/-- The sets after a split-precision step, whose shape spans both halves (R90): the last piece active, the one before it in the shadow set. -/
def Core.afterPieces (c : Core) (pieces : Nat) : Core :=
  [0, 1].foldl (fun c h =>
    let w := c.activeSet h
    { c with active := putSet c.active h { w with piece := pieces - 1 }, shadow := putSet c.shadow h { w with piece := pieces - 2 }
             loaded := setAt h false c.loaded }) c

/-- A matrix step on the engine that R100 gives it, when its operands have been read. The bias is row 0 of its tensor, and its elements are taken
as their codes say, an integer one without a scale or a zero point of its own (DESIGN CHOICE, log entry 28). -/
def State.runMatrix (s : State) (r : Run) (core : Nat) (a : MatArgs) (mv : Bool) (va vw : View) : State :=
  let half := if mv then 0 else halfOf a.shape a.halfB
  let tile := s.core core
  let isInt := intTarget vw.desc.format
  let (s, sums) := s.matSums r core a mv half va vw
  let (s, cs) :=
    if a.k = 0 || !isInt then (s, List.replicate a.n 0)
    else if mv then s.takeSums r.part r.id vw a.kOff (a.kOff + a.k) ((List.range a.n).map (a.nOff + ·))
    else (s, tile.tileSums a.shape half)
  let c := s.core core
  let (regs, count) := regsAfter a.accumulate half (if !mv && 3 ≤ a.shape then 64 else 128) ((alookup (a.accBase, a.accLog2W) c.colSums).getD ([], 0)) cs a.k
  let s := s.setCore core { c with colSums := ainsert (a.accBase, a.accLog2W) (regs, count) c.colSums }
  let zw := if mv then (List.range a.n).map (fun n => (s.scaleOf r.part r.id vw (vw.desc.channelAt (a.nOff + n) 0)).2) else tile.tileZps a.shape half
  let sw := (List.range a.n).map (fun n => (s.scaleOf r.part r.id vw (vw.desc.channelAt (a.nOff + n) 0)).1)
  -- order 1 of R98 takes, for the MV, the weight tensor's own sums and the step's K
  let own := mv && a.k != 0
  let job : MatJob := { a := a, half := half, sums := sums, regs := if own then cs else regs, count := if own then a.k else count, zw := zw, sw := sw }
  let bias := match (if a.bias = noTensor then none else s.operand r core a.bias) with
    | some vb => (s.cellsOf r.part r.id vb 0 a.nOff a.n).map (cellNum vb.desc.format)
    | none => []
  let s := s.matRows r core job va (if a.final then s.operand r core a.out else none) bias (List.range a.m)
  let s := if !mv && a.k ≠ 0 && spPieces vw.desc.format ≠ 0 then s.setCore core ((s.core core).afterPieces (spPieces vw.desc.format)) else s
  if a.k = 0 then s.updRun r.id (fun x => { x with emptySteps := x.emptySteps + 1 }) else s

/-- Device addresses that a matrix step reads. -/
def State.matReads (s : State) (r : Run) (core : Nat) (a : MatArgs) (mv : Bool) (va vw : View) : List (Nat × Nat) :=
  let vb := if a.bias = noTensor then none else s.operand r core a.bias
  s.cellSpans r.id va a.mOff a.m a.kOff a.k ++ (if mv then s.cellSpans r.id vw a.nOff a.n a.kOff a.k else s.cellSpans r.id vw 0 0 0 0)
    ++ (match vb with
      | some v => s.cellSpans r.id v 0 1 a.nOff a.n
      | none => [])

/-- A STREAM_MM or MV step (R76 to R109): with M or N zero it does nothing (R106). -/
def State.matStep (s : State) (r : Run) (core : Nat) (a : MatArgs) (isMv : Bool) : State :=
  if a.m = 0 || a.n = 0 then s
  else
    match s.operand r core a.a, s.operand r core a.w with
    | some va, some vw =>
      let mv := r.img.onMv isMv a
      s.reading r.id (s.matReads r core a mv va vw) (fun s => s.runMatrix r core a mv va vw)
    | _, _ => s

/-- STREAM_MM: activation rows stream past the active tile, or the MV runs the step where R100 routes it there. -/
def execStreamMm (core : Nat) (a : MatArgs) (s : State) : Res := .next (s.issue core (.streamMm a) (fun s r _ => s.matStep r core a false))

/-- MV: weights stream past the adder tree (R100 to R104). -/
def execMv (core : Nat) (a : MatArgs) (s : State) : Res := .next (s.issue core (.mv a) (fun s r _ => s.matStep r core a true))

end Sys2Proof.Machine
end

::::::::

Your output should be the listing's lines, exact and complete, from its first line to the line that contains "as their codes", inclusive.

## TASK SOLUTION
/-- The sets after a split-precision step, whose shape spans both halves (R90): the last piece active, the one before it in the shadow set. -/
def Core.afterPieces (c : Core) (pieces : Nat) : Core :=
  [0, 1].foldl (fun c h =>
    let w := c.activeSet h
    { c with active := putSet c.active h { w with piece := pieces - 1 }, shadow := putSet c.shadow h { w with piece := pieces - 2 }
             loaded := setAt h false c.loaded }) c

/-- A matrix step on the engine that R100 gives it, when its operands have been read. The bias is row 0 of its tensor, and its elements are taken
as their codes say, an integer one without a scale or a zero point of its own (DESIGN CHOICE, log entry 28). -/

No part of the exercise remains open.